“Major Winter Snow Storm”–Redefined

As the afternoon drew on yesterday, the office chatter drifted to the weather.  The forecast called for snow, up to three inches.  After enduring several weeks of record-breaking below-freezing temperatures earlier in the season, Montgomerians didn’t seem happy about this latest wrinkle. 

My iGoogle home page features two weather gadgets, one set to Staten Island and one to Montgomery.  I had grown used to seeing temps in the 30s and snow on the 5-day forecast for New York, and did a double-take when I saw the flakes  floating atop the “Friday” icon for zip code 36104.   But three inches, on roads and ground that had basked in the sun only the day before, didn’t concern me.

It goes almost without saying that the prospect of snow freaked people out, especially as the predictions crept up to seven inches.  I’m really trying to avoid being the typical northerner come south, so I resisted pooh-poohing the reaction, and kept my thoughts to myself.  After all, I well remember being a new driver tackling snow for the first few times, and even after driving for  almost 40 years, I’ve still had some white-knuckle snow experiences in the  last few years.  I don’t blame people for being nervous in a place that doesn’t have plows. 

Twelve hours before the first flake fell the announcements of school closings began.  Our COO emailed with the news that he would make a decision by 5:30 a.m., and to check before heading in.  Home, I turned on the local  news, where I learned that it was a “major, serious storm.”  State offices, as well as those for the city and county, were closed.  People were urged to stay at home and off  the roads.   

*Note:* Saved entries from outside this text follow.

/-- A bed whose regeneration is complete begins to cool. -/
def endHeating (i : Nat) (x : BedId) (s : State) : State :=
  if s.regenReached (s.dryerCfg i) = true then s.onTrain i fun t => t.onBed x Bed.beginCooling else s

theorem testHeating_of_heated (heated : s.heated i x = true) :
    testHeating i x s = endHeating i x (useChannels (s.dryerCfg i).regenCh.toList s) :=
  if_pos heated

theorem testHeating_of_noChannel (heated : s.heated i x = true) (none : (s.dryerCfg i).regenCh = none) :
    testHeating i x s = s.onTrain i fun t => t.onBed x Bed.beginCooling := by
  rw [testHeating_of_heated heated, none]
  exact if_pos (regenReached_of_none none)

theorem testHeating_of_channel {ch : Nat} (heated : s.heated i x = true) (named : (s.dryerCfg i).regenCh = some ch)
    (sound : s.foundBad .channels ch = false) : testHeating i x s = endHeating i x s := by
  rw [testHeating_of_heated heated, useChannels_of_sound]
  intro c member
  rw [named, Option.toList_some, List.mem_singleton] at member
  rw [member]
  exact sound

theorem useChannels_heated (chs : List Nat) : (useChannels chs s).heated i x = s.heated i x := by
  rw [State.heated, useChannels_dryerCfg, State.train, useChannels_dry, State.heated, State.train]

/-- A test of heating works on the state in which its channel was checked. -/
theorem testHeating_useChannel {ch : Nat} (heated : s.heated i x = true) (named : (s.dryerCfg i).regenCh = some ch) :
    testHeating i x s = testHeating i x (useChannel ch s) := by
  have checked : useChannel ch s = useChannels (s.dryerCfg i).regenCh.toList s := by
    rw [named]
    rfl
  have still := (useChannels_heated (s.dryerCfg i).regenCh.toList).trans heated
  rw [checked, testHeating_of_heated heated, testHeating_of_heated still, useChannels_dryerCfg, useChannels_again]

end

/-! ### The obligation -/

/-- Settles O33: each timer by its guard, a failed switch as the operation that ends it, and the test of heating by the
regen channel that the train names. -/
theorem dryerTimersExpire : Obligations.DryerTimersExpire := by
  intro s i x place t c bed outOf finished
  refine ⟨fun adsorbing free fresh reached => ?limit, fun rests => ?atRest, fun adsorbing early => ?early,
    fun op switch opening ended => ⟨?opening, ?_⟩, fun op out switch releasing ended outgoing => ⟨?releasing, ?_⟩,
    fun early => ⟨?_, ?_⟩, fun still => ?still, fun free heating => ?heating, fun free cooling => ?cooling, ?test⟩
  case limit =>
    exact exec_adsorbLimitExpiry_of_due place adsorbing ((adsorbDue_iff adsorbing).mpr ⟨free, fresh, reached⟩)
  case atRest =>
    refine exec_adsorbLimitExpiry_of_idle place ?_
    rcases rests with none | held
    · exact adsorbDue_of_none none
    · exact adsorbDue_of_held held
  case early =>
    refine exec_adsorbLimitExpiry_of_idle place (Bool.eq_false_iff.mpr fun due => ?_)
    obtain ⟨-, fresh, reached⟩ := (adsorbDue_iff adsorbing).mp due
    rcases early with done | before
    · exact Bool.false_ne_true (fresh.symm.trans done)
    · exact Nat.not_le.mpr before reached
  case opening => exact exec_openingValveTimeout_of_due place (valveDue_of_due switch opening ended)
  case releasing => exact exec_releasingValveTimeout_of_due place (valveDue_of_due switch releasing ended) outgoing
  case still =>
    rw [exec_heatTimeReached place, exec_heatShort place, exec_coolTimerExpiry place]
    refine ⟨congrArg _ (if_neg fun due => ?_), congrArg _ (if_neg fun due => ?_), congrArg _ (if_neg fun due => ?_)⟩
    · obtain ⟨free, heating, -⟩ := heatDue_iff.mp due
      exact still.elim (Bool.false_ne_true ∘ free.symm.trans) fun rests => rests.1 heating
    · obtain ⟨free, heating, -⟩ := heatShortDue_iff.mp due
      exact still.elim (Bool.false_ne_true ∘ free.symm.trans) fun rests => rests.1 heating
    · obtain ⟨free, cooling, -⟩ := coolDue_iff.mp due
      exact still.elim (Bool.false_ne_true ∘ free.symm.trans) fun rests => rests.2 cooling
  case heating =>
    rw [exec_heatTimeReached place, exec_heatShort place]
    refine ⟨fun fresh reached => ?_, fun before => ?_, fun done reached => ?_, fun before => ?_⟩
    · exact congrArg _ (if_pos (heatDue_iff.mpr ⟨free, heating, fresh, reached⟩))
    · exact congrArg _ (if_neg fun due => Nat.not_le.mpr before (heatDue_iff.mp due).2.2.2)
    · exact congrArg _ (if_pos (heatShortDue_iff.mpr ⟨free, heating, done, reached⟩))
    · exact congrArg _ (if_neg fun due => Nat.not_le.mpr before (heatShortDue_iff.mp due).2.2.2)
  case cooling =>
    rw [exec_coolTimerExpiry place]
    refine ⟨fun reached => ?_, fun before => ?_⟩
    · exact congrArg _ (if_pos (coolDue_iff.mpr ⟨free, cooling, reached⟩))
    · exact congrArg _ (if_neg fun due => Nat.not_le.mpr before (coolDue_iff.mp due).2.2)
  case test =>
    intro cooling
    refine ⟨fun not => testHeating_of_not fun heated => ?_, fun heating reached => ?_⟩
    · obtain ⟨heating, reached⟩ := heated_iff.mp heated
      exact not.elim (absurd heating) fun before => Nat.not_le.mpr before reached
    have heated := heated_iff.mpr ⟨heating, reached⟩
    refine ⟨testHeating_of_noChannel heated, fun ch named => ?_⟩
    intro reached
    refine ⟨fun sound holds => ?_, fun sound fails => ?_, fun _ => ?_⟩
    · exact (testHeating_of_channel heated named sound).trans (if_pos ((regenReached_iff named).mpr holds))
    · exact (testHeating_of_channel heated named sound).trans (if_neg (mt (regenReached_iff named).mp fails))
    · exact testHeating_useChannel heated named
  · exact exec_releasingValveTimeout_of_idle place (valveDue_of_other switch (by rw [opening]; nofun))
  · exact exec_openingValveTimeout_of_idle place (valveDue_of_other switch (by rw [releasing]; nofun))
  · exact exec_openingValveTimeout_of_idle place (valveDue_of_early early)
  · exact exec_releasingValveTimeout_of_idle place (valveDue_of_early early)

end Sys2Proof.Machine

/-!
SUPPORT. The requests on trains (R145, R148, R149, R153, R154): the checks that they share, and each of them on a train in use
whose entry is sound.
-/

namespace Sys2Proof.Machine

/-! ### The checks that a request naming a train begins with (R153) -/

section
variable {s : State} {i : Nat} {f : State → Reply}

theorem useTrain_trainInUse (i j : Nat) (s : State) : (useTrain i s).trainInUse j = s.trainInUse j := by
  rw [State.trainInUse, State.dryerCfg, (useTrain_frame i s).tables, State.trainInUse, State.dryerCfg]

/-- A train found bad or marked before is marked once its entry has been checked. -/
theorem useTrain_marked_of (spoiled : s.foundBad .dryers i = true ∨ s.marked .dryers i = true) :
    (useTrain i s).marked .dryers i = true := by
  rcases spoiled with bad | marked
  · exact useTrain_marked bad
  · rw [useTrain_of_sound (not_foundBad_of_marked marked)]
    exact marked

theorem useTrain_of_bad_unused (bad : s.foundBad .dryers i = true) (unused : s.trainInUse i = false) :
    useTrain i s = markEntry .dryers i i s := by
  rw [useTrain, if_pos bad, unused, if_neg Bool.false_ne_true]

theorem useTrain_of_bad (bad : s.foundBad .dryers i = true) (inUse : s.trainInUse i = true) : useTrain i s =
    evalTrain i ((withdrawAll (s.dryerCfg i).unit (markEntry .dryers i i s)).onTrain i Train.unsync) := by
  rw [useTrain, if_pos bad, if_pos inUse]

theorem withTrain_of_none (none : 1 < i) : withTrain i s f = ⟨.badArgument, [], s⟩ := if_pos none

theorem withTrain_eq (valid : i ≤ 1) : withTrain i s f =
    if s.trainInUse i = false then ⟨.unknownTarget, [], useTrain i s⟩
    else if (useTrain i s).marked .dryers i = true then ⟨.wrongState, [], useTrain i s⟩ else f (useTrain i s) := by
  unfold withTrain refuse
  dsimp only
  rw [if_neg (Nat.not_lt.mpr valid), useTrain_trainInUse]
  simp only [Bool.not_eq_true']

theorem withTrain_of_notInUse (valid : i ≤ 1) (unused : s.trainInUse i = false) :
    withTrain i s f = ⟨.unknownTarget, [], useTrain i s⟩ := by
  rw [withTrain_eq valid, if_pos unused]

theorem withTrain_of_marked (valid : i ≤ 1) (inUse : s.trainInUse i = true)
    (spoiled : s.foundBad .dryers i = true ∨ s.marked .dryers i = true) :
    withTrain i s f = ⟨.wrongState, [], useTrain i s⟩ := by
  rw [withTrain_eq valid, if_neg (ne_false_of_eq_true inUse), if_pos (useTrain_marked_of spoiled)]

/-- The train is one of the part's, in use, and its entry neither marked nor bad. -/
structure State.ServesTrain (s : State) (i : Nat) : Prop where
  valid : i ≤ 1
  inUse : s.trainInUse i = true
  clear : s.marked .dryers i = false
  sound : s.foundBad .dryers i = false

theorem withTrain_of_serves (serves : s.ServesTrain i) : withTrain i s f = f s := by
  obtain ⟨valid, inUse, clear, sound⟩ := serves
  rw [withTrain_eq valid, if_neg (ne_false_of_eq_true inUse), useTrain_of_sound sound, if_neg (ne_true_of_eq_false clear)]

end

/-- The refusals that the requests naming a train share: no such train, one not in use, a parity mark. -/
theorem serve_withTrain_refused {s : State} {q : Request} {code : Octet} {args : List Octet} {i : Nat}
    {h : List Octet → State → Reply} {f : State → Reply} (asks : s.Asks q code args)
    (known : knownRequests.contains code = true) (sized : args.length = requestLength code args)
    (checks : h args s = withTrain i s f) :
    (1 < i → serve code h s = .next (s.answered q .badArgument [])) ∧
    (i ≤ 1 → s.trainInUse i = false → serve code h s = .next (answerRequest q .unknownTarget [] (useTrain i s))) ∧
    (i ≤ 1 → s.trainInUse i = true → s.foundBad .dryers i = true ∨ s.marked .dryers i = true →
      serve code h s = .next (answerRequest q .wrongState [] (useTrain i s))) := by
  refine ⟨fun none => ?_, fun valid unused => ?_, fun valid inUse spoiled => ?_⟩
  · exact serve_of_asks_same asks known sized (checks.trans (withTrain_of_none none))
  · rw [serve_of_asks asks known sized, checks, withTrain_of_notInUse valid unused]
  · rw [serve_of_asks asks known sized, checks, withTrain_of_marked valid inUse spoiled]

/-! ### The arguments -/

theorem fieldAt_head (b : Octet) (more : List Octet) : fieldAt (b :: more) 0 1 = b.toNat := by
  simp [fieldAt, ofBe]

theorem bedOf_eq_none_iff (l : Octet) : bedOf l = none ↔ 2 < l.toNat := by
  unfold bedOf
  split
  next zero => simp [zero]
  next notZero =>
    split
    next one => simp [one]
    next notOne =>
      split
      next two => simp [two]
      next notTwo =>
        simp only [true_iff]
        bv_omega

/-! ### HOLD_TRAIN, RESUME_TRAIN and FORCE_SWITCH (R145, R148) -/

section
variable {s : State} {b : Octet} (serves : s.ServesTrain b.toNat)
include serves

theorem holdTrain_of_serves (place : b.toNat < s.dry.trains.length) : holdTrain [b] s =
    ⟨.ok, be 1 (s.train b.toNat).state.code ++ [1], s.onTrain b.toNat fun t => { t with held := true }⟩ := by
  rw [holdTrain, fieldAt_single, withTrain_of_serves serves]
  dsimp only
  rw [State.holdResult, State.train_onTrain, if_pos ⟨rfl, place⟩]
  rfl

I found odd comfort in the familiar news tropes.  There  were the scenes at the supermarkets, and the interviews with folks  stocking up on milk.  Another crew visited the home improvement stores to report that the inventory of salt and shovels had long since been exhausted.  Finally I saw the signature snow news piece — the poor reporter bundled in her warmest winter gear, marooned at the side of a usually busy road, waiting for the snow to fall and reporting on the lack of traffic.

The snow was supposed to begin shortly after midnight.  I woke several times and peeked through the blinds — nothing.  But the last time I woke it was 5:40 — the snow had begun and the email on my Blackberry had the news that the offices were closed. 

The snow fell  for a good 12 hours, sometimes heavily.  I’d say the total accumulation — on the grass — was about 3/4 of an inch, maybe a whole inch.  It simply didn’t stick on roads and sidewalks. 

Kids here in the apartment complex were truly excited and ran about trying to build a snowman with about 1/2 inch of snow on the ground.  It was kind of sad.  They didn’t seem  to know about snow angels or snowballs; two of them were riding their bikes.  They had no sleds.  But they seemed to have fun.


2 Responses

  1. Your accumulation documentation photos with captions are so funny!
    In the Keys there are no portable electric heaters for sale, anywhere, although Home Depot promises they’ll get some in by October. The dip to 40˚ last month is responsible. When did weather move to the top of everyone’s consciousness?

  2. Being from the southern most point in New York State, I was always amazed at how less efficient we were at snow removal than places like Vermont and upstate NY. Sitting here in Washington DC since Thursday, I now consider New York City snow removal to be top rate!!!
    Enjoy your Currier & Ives moment in Montgomery.